Task statement: Reproduce the records word for word, from the first line to the line containing "c .., .channel".

----- The records -----

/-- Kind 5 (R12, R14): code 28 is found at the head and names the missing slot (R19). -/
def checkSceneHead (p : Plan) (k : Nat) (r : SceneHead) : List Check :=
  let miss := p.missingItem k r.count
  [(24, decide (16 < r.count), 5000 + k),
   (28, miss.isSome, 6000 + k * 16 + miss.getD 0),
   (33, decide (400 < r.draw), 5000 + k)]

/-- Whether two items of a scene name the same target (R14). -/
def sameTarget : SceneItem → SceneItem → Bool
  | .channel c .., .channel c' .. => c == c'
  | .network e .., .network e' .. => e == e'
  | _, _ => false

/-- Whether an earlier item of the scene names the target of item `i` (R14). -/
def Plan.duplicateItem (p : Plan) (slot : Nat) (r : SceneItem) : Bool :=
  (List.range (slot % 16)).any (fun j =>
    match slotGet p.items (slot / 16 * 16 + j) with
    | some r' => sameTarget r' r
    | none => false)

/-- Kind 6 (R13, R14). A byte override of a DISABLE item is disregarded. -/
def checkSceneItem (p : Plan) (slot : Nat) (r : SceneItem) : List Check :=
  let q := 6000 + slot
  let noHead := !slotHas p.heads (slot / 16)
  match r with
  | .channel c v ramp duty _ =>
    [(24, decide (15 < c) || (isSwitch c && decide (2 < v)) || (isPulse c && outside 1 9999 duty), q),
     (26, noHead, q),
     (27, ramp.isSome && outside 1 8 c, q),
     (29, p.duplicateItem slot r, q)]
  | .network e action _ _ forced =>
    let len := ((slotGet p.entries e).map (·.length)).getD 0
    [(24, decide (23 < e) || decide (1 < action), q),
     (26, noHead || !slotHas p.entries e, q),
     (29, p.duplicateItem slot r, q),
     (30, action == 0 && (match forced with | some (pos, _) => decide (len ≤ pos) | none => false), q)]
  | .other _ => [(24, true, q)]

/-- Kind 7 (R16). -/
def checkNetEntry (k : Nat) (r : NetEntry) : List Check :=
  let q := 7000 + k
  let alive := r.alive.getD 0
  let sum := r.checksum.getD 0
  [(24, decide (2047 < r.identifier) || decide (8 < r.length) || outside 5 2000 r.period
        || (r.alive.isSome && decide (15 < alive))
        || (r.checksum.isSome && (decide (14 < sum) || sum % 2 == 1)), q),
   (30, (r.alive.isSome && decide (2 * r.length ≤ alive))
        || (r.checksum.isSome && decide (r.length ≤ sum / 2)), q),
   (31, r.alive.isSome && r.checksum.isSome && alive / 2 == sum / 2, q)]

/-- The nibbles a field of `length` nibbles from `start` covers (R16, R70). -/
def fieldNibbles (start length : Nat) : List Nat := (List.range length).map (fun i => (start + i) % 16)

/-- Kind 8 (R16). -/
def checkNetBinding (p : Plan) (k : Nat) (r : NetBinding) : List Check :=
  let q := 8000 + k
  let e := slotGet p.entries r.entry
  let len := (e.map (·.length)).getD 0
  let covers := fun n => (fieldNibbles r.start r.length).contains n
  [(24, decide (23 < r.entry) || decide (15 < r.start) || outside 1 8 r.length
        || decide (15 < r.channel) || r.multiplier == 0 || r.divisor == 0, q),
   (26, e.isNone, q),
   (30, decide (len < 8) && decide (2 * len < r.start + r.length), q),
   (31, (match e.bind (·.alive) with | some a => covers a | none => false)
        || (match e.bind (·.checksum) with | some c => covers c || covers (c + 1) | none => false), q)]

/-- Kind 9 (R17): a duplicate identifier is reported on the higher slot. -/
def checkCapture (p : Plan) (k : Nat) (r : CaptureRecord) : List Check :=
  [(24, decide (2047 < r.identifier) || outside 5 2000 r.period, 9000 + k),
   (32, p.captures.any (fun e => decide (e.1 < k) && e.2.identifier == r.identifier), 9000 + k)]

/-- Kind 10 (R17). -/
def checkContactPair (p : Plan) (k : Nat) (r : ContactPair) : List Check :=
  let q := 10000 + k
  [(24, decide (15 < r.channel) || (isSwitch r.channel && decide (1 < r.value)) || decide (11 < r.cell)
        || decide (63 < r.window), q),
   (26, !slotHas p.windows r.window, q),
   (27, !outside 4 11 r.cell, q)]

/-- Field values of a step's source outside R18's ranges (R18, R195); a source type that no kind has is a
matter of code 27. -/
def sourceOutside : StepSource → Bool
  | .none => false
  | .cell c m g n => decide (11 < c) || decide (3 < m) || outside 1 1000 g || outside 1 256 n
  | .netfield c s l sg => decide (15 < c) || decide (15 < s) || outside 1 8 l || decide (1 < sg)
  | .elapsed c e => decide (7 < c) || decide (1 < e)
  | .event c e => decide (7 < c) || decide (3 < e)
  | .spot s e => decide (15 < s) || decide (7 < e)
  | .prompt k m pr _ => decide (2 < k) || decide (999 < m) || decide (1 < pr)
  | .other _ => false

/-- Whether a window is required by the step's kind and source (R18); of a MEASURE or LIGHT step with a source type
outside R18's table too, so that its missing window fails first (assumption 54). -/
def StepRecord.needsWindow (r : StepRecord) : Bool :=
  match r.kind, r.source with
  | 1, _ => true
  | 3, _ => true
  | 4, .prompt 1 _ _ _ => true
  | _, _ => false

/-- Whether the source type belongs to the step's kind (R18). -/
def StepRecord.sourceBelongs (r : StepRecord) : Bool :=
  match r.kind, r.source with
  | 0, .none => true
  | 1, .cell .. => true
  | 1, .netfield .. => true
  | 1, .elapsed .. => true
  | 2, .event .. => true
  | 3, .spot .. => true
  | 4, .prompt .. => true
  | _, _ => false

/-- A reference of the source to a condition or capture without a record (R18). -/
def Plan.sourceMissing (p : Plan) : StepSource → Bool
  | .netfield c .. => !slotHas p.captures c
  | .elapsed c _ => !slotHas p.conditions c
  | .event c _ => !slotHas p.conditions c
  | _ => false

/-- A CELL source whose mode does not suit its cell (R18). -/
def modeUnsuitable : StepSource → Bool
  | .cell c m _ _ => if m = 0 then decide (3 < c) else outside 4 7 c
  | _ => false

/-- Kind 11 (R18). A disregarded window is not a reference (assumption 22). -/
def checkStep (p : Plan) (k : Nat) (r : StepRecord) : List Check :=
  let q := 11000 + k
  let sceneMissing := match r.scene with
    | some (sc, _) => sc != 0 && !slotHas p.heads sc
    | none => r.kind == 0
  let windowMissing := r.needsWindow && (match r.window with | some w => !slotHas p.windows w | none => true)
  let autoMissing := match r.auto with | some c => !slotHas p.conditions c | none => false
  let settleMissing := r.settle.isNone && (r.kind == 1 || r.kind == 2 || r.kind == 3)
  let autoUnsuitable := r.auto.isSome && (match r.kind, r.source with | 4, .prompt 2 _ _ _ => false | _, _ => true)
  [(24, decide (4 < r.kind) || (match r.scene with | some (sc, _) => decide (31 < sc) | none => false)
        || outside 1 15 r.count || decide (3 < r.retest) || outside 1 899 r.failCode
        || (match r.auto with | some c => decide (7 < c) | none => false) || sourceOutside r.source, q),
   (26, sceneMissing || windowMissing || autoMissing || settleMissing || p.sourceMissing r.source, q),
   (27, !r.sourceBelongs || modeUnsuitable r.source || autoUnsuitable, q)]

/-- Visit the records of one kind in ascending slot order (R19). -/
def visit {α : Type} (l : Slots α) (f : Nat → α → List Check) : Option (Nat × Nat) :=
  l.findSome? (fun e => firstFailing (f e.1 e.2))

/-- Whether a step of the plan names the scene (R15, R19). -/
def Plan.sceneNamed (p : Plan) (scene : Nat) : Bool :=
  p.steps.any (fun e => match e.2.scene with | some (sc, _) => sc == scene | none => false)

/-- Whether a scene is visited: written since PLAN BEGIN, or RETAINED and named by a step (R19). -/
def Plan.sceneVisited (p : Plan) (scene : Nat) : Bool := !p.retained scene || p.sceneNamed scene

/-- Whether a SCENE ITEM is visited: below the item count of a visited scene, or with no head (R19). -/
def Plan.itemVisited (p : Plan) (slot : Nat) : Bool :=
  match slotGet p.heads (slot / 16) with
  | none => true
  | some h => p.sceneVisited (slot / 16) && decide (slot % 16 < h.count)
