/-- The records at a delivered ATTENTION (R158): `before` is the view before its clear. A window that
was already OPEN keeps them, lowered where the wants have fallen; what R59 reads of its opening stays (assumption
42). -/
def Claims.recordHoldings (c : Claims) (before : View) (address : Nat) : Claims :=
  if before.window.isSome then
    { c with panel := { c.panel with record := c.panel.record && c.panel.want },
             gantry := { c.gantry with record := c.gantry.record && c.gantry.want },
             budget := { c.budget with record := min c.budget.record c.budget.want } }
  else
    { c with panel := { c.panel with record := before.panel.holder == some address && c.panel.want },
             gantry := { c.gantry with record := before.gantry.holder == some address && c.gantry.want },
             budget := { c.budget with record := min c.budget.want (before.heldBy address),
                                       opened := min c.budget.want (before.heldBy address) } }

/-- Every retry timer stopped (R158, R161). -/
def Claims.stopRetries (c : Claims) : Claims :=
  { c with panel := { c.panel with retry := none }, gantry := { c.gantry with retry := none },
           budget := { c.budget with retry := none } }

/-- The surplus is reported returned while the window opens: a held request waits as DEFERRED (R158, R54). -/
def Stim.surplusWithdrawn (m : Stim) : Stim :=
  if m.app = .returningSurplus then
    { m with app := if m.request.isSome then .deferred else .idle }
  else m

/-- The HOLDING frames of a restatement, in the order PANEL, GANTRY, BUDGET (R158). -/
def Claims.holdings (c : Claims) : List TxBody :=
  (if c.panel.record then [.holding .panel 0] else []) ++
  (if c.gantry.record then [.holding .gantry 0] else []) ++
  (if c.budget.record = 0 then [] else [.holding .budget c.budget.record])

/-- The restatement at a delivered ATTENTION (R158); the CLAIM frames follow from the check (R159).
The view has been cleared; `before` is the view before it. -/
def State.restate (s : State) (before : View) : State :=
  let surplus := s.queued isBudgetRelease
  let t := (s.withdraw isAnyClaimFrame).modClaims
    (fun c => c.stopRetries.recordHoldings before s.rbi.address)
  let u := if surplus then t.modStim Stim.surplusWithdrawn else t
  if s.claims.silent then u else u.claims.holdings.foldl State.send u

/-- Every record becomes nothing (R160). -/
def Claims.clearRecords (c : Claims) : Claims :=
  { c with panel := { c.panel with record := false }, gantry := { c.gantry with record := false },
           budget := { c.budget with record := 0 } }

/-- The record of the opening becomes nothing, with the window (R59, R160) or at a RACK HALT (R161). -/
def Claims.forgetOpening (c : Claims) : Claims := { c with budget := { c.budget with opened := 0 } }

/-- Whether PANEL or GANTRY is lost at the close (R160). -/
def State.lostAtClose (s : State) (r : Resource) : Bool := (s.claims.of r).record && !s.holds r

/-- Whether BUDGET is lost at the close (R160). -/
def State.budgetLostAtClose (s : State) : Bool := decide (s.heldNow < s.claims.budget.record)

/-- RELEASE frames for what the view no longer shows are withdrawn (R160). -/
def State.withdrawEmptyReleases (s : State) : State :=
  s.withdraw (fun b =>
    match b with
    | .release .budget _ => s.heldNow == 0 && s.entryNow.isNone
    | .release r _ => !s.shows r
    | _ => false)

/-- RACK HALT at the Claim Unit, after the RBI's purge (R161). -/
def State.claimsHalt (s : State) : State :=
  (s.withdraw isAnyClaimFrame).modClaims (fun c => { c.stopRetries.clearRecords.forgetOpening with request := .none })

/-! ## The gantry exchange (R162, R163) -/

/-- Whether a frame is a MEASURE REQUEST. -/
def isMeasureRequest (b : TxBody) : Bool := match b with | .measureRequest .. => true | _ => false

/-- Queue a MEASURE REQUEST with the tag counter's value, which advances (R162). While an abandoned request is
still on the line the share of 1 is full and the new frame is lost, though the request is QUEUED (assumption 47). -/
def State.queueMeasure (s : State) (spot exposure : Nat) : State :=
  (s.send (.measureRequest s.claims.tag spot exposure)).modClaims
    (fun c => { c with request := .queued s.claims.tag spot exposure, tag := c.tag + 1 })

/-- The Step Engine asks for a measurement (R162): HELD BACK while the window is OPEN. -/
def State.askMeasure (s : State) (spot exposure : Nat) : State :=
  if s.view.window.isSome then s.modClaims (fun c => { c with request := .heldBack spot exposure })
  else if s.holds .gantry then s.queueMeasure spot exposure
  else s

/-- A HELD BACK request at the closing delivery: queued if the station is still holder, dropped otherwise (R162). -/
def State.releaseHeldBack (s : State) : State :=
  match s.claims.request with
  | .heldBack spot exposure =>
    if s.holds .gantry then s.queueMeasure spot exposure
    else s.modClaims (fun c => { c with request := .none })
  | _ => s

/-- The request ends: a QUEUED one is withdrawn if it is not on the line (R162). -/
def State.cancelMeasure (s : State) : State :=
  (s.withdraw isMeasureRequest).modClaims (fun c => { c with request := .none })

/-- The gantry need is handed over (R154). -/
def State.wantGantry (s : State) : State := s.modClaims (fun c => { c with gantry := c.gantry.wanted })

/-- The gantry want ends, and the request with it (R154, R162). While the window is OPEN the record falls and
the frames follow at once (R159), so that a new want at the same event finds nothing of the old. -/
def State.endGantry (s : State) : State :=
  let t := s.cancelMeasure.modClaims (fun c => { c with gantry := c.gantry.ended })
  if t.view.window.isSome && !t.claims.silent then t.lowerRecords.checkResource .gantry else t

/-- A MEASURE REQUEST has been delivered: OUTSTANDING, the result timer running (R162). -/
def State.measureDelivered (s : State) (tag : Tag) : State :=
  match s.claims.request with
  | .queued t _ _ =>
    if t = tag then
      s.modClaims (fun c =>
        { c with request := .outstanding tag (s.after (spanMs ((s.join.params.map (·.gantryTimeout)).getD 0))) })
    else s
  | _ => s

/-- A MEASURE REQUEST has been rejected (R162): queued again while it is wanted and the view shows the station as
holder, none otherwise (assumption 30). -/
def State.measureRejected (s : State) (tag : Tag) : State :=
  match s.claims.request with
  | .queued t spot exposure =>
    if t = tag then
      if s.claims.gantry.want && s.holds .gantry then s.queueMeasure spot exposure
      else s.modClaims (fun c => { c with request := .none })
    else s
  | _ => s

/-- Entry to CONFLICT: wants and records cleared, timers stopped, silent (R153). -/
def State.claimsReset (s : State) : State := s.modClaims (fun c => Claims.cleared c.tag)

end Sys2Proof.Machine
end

-----

Result for this exercise:
/-- Kind 5 (R12, R14): code 28 is found at the head and names the missing slot (R19). -/
def checkSceneHead (p : Plan) (k : Nat) (r : SceneHead) : List Check :=
  let miss := p.missingItem k r.count
  [(24, decide (16 < r.count), 5000 + k),
   (28, miss.isSome, 6000 + k * 16 + miss.getD 0),
   (33, decide (400 < r.draw), 5000 + k)]

/-- Whether two items of a scene name the same target (R14). -/
def sameTarget : SceneItem → SceneItem → Bool
  | .channel c .., .channel c' .. => c == c'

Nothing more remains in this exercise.